Probably by sometime next week, after defense attorneys have had a chance to rebut the government and show mitigating factors about their client, the jury of seven men and five women will retire once again to deliberate.

This week the jury found McVeigh guilty of the worst domestic terrorist act in American history. The Oklahoma city bombing killed 168 people, including eight federal law enforcement officers, and injured more than 500 others.

Next the jurors must reach a consensus on how McVeigh should be punished. To a person, they must all agree on whether he deserves death.
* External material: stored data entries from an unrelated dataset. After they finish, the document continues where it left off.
/-! ### Lanes, MACs and links (spec/17_serial_lanes_and_fabric.md) -/

/-- Lanes train, lock and reset (R485, R487 to R491, R502, R504, R508, R567): a trained Ethernet lane is ACTIVE with
the precoding that its partner asked for; a Kalinamo lane reports the peer, and a wrong peer holds the link down; a
timeout starts training again; lock gained and lost raises its event, and the loss of a MAC's lane takes its link
down; activity wakes a DEEP lane; a link reset of a Kalinamo lane sends the link back to training with its replay
buffer as it was. Readings and choices of the model: notes/assumptions, entries 147, 153 and 154. -/
def Obligations.LanesTrainLockAndReset : Prop :=
  ∀ (s : State) (l : Fin 32), s.on .LN = true →
    (∀ (t0 : DWord) (peer : Fin 16) (precode : BitVec 2), (s.lane l).training = some t0 → s.cageHeld l = false →
      (s.laneOwner l = 2 →
        ∃ t, exec (.trainingDone l peer precode) s = .next t ∧ t.laneState l = 0 ∧ t.bit Reg.LN_LANE_STATUS 3 l = true ∧
          t.bit Reg.LN_LANE_STATUS 4 l = false ∧ (t.lane l).training = none ∧
          t.f Reg.LN_LANE_CFG 4 2 l = precode.toNat ∧
          RegsKept s t [Reg.LN_LANE_STATUS.at l 0 0, Reg.LN_LANE_CFG.at l 0 0] ∧ MemKept s t) ∧
      (∀ j : Fin 4, s.laneOwner l = 3 → s.laneOwnerId l = j.val → peer.val ≠ s.f Reg.FAB_LINK_CFG 12 4 j →
        ∃ t, exec (.trainingDone l peer precode) s = .next t ∧ t.laneState l = 0 ∧ t.linkState j = 0 ∧
          t.f Reg.FAB_LINK_STATUS 28 4 j = peer.val ∧ t.bit Reg.FAB_EVENT 5 = true ∧
          RegsKept s t [Reg.LN_LANE_STATUS.at l 0 0, Reg.FAB_LINK_STATUS.at j 0 0, Reg.FAB_EVENT.addr] ∧ MemKept s t) ∧
      (∀ j : Fin 4, s.laneOwner l = 3 → s.laneOwnerId l = j.val → peer.val = s.f Reg.FAB_LINK_CFG 12 4 j →
        (∀ k : Fin 4, 16 + 4 * j.val + k.val = l.val ∨ s.bit Reg.LN_LANE_STATUS 3 (16 + 4 * j.val + k.val) = true) →
        s.linkUp j = false → (s.link j).downSeq = none →
        ∃ t, exec (.trainingDone l peer precode) s = .next t ∧ t.linkState j = 2 ∧ t.bit Reg.FAB_EVENT 0 = true ∧
          (t.link j).retrain = none ∧ (t.link j).resync = true ∧ (t.link j).replay = (s.link j).replay ∧
          (t.link j).txSeq = (s.link j).txSeq ∧ MemKept s t)) ∧
    (∀ t0 : DWord, (s.lane l).training = some t0 → 500000000 ≤ s.since t0 → (s.lane l).downSeq = none →
      ∃ t, exec (.trainTimeout l) s = .next t ∧ t.bit Reg.LN_LANE_STATUS 4 l = true ∧ t.bit Reg.LN_EVENT 4 = true ∧
        (t.lane l).training = some s.raw ∧
        RegsKept s t [Reg.LN_LANE_STATUS.at l 0 0, Reg.LN_EVENT.addr, Reg.LN_LANE_CNT.at l 5 0] ∧ MemKept s t) ∧
    (s.laneState l = 0 → s.laneLock l = false → s.cageHeld l = false → s.laneOwner l ≠ 1 → (s.lane l).downSeq = none →
      ∃ t, exec (.laneUp l) s = .next t ∧ t.laneLock l = true ∧ (s.laneOwner l ≠ 0 → t.bit Reg.LN_EVENT 0 = true) ∧
        RegsKept s t [Reg.LN_LANE_STATUS.at l 0 0, Reg.LN_EVENT.addr] ∧ MemKept s t) ∧
    (∀ heldNs : Nat, s.laneLock l = true →
      (s.laneOwner l = 0 ∨ s.laneOwner l = 3 ∧ heldNs < 1000 →
        ∃ t, exec (.laneLockLoss l heldNs) s = .next t ∧ t.laneLock l = false ∧
          (t.rd Reg.LN_LANE_CNT l 4).toNat = min ((s.rd Reg.LN_LANE_CNT l 4).toNat + 1) 0xFFFFFFFF ∧
          (s.laneOwner l = 3 → t.bit Reg.LN_EVENT 1 = true) ∧
          RegsKept s t [Reg.LN_LANE_STATUS.at l 0 0, Reg.LN_EVENT.addr, Reg.LN_LANE_CNT.at l 4 0] ∧ MemKept s t) ∧
      (∀ m : Fin 8, s.laneOwner l = 2 → s.laneOwnerId l = m.val →
        ∃ t, exec (.laneLockLoss l heldNs) s = .next t ∧ t.laneLock l = false ∧ t.bit Reg.LN_MAC_CFG 31 m = false ∧
          (t.lane l).downSeq = some s.fault.seq ∧ t.bit Reg.LN_EVENT 1 = true ∧ MemKept s t)) ∧
    (∀ millivolts heldNs : Nat, 80 < millivolts → 10000 ≤ heldNs → s.laneState l = 2 → s.bit Reg.PM_WAKE_LANES l = false →
      ∃ t, exec (.laneActivity l millivolts heldNs) s = .next t ∧ t.bit Reg.LN_EVENT 2 = true ∧
        RegsKept s t [Reg.LN_LANE_STATUS.at l 0 0, Reg.LN_EVENT.addr] ∧ MemKept s t) ∧
    (∀ w : Writer, s.takes w Reg.LN_LINK_RESET 0 0 0 = true →
      (∀ j : Fin 4, s.laneOwner l = 3 → s.laneOwnerId l = j.val →
        ∃ t, exec (.linkReset w (BitVec.ofNat 32 (2 ^ l.val))) s = .next t ∧ t.linkState j = 4 ∧
          (∀ k : Fin 4, t.laneState (16 + 4 * j.val + k.val) = 2 ∧
            (t.lane (16 + 4 * j.val + k.val)).training = some s.raw) ∧
          (t.link j).replay = (s.link j).replay ∧ (t.link j).txSeq = (s.link j).txSeq ∧
          (t.link j).rxSeq = (s.link j).rxSeq ∧ MemKept s t) ∧
      (s.laneOwner l = 0 →
        ∃ t, exec (.linkReset w (BitVec.ofNat 32 (2 ^ l.val))) s = .next t ∧ t.regs = s.regs ∧ t.lanes = s.lanes ∧
          MemKept s t))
If they cannot reach that unanimous verdict, then McVeigh will spend the rest of his life in prison with no parole.

To prosecutors, death is the proper answer.

“It is the only verdict that justly fits the crime,” Ryan told the jurors.

The core of prosecution testimony is coming from bombing victims, family members, rescue workers, doctors and counselors - all describing how the explosion at the Alfred P. Murrah Federal Building, which ended America’s belief in its own invincibility from terrorism, also heart-wrenchingly affected thousands of individual lives.

Ryan described the vast swath of death that reverberated from the corner of Fifth and Harvey streets in downtown Oklahoma City.

“The defendant killed many husbands,” he said, giving the tiniest of eulogies to those lost forever on April 19, 1995.

“The defendant killed many wives,” he said. “The defendant killed many grandchildren. The defendant killed many grandparents.”

Some women were pregnant. “The defendant killed three unborn children.”

He said a 10-year-old boy will read a statement he wrote about losing his mother. “The defendant killed many mothers,” Ryan said.

When he sat down, and the jury was excused for its first break, McVeigh’s lead attorney, Stephen Jones, quietly walked over and commended Ryan on his moving remarks.

Then it was the victims’ turn to speak.

Even before then, Joseph Hartzler, the chief prosecutor, had warned the victims stuffed into the back rows to grit their teeth and bite their tongues. “On the day of the verdict, those were tears of joy,” he told them. “This is going to be a lot tougher.”

Pamela Whicher took the stand and talked about the loss of her husband, Alan, a Secret Service agent.

Their son, Ryan, pretends his father is on a business trip, she said. Once he started to grow a beard, he slammed his fist and said, “Well, who’s going to teach me how to shave it?”

Their daughter, Melinda, wrote a letter in high school about how “I never knew such a dark horrible place existed and I’m clawing my way out the best I can.”

“She has learned to hate,” Pamela Whicher said. “Which is a horrible thing to hear coming from your 16-year-old baby.”

April 19 is David Klaus’ wedding anniversary. It also became the day he lost his only daughter, Kimberly Ruth Burgess. Now he and his wife celebrate their marriage on a different date, he testified.

So much has changed. He has lost 25 pounds. He suffered hepatitis, pneumonia and two episodes of bronchitis. Currently he is being treated for depression.

“I feel like I’ve aged 10 years in two years,” he said. “I just feel so much older. There is just this huge heart that is never going to get filled up now.”

Alan A. Prokop, an Oklahoma City police officer, testified about rushing to the exploded Murrah structure. Inside, he said, “it was strangely quiet. Except for the moans and cries in the building.”

Near an elevator shaft he spotted a woman’s hand waving back and forth, the rest of the body trapped under the rubble. He held the hand.

“The hand was warm,” he said. “She was clutching my hand. I held it and squeezed and I could hear muffled moans.”

Water was filling the area. The woman feared she was drowning. Then Prokop and other rescuers realized it wasn’t water at all. It was blood.

“Her hand began to get still and very cold,” he said. “I checked for her pulse and there was none.”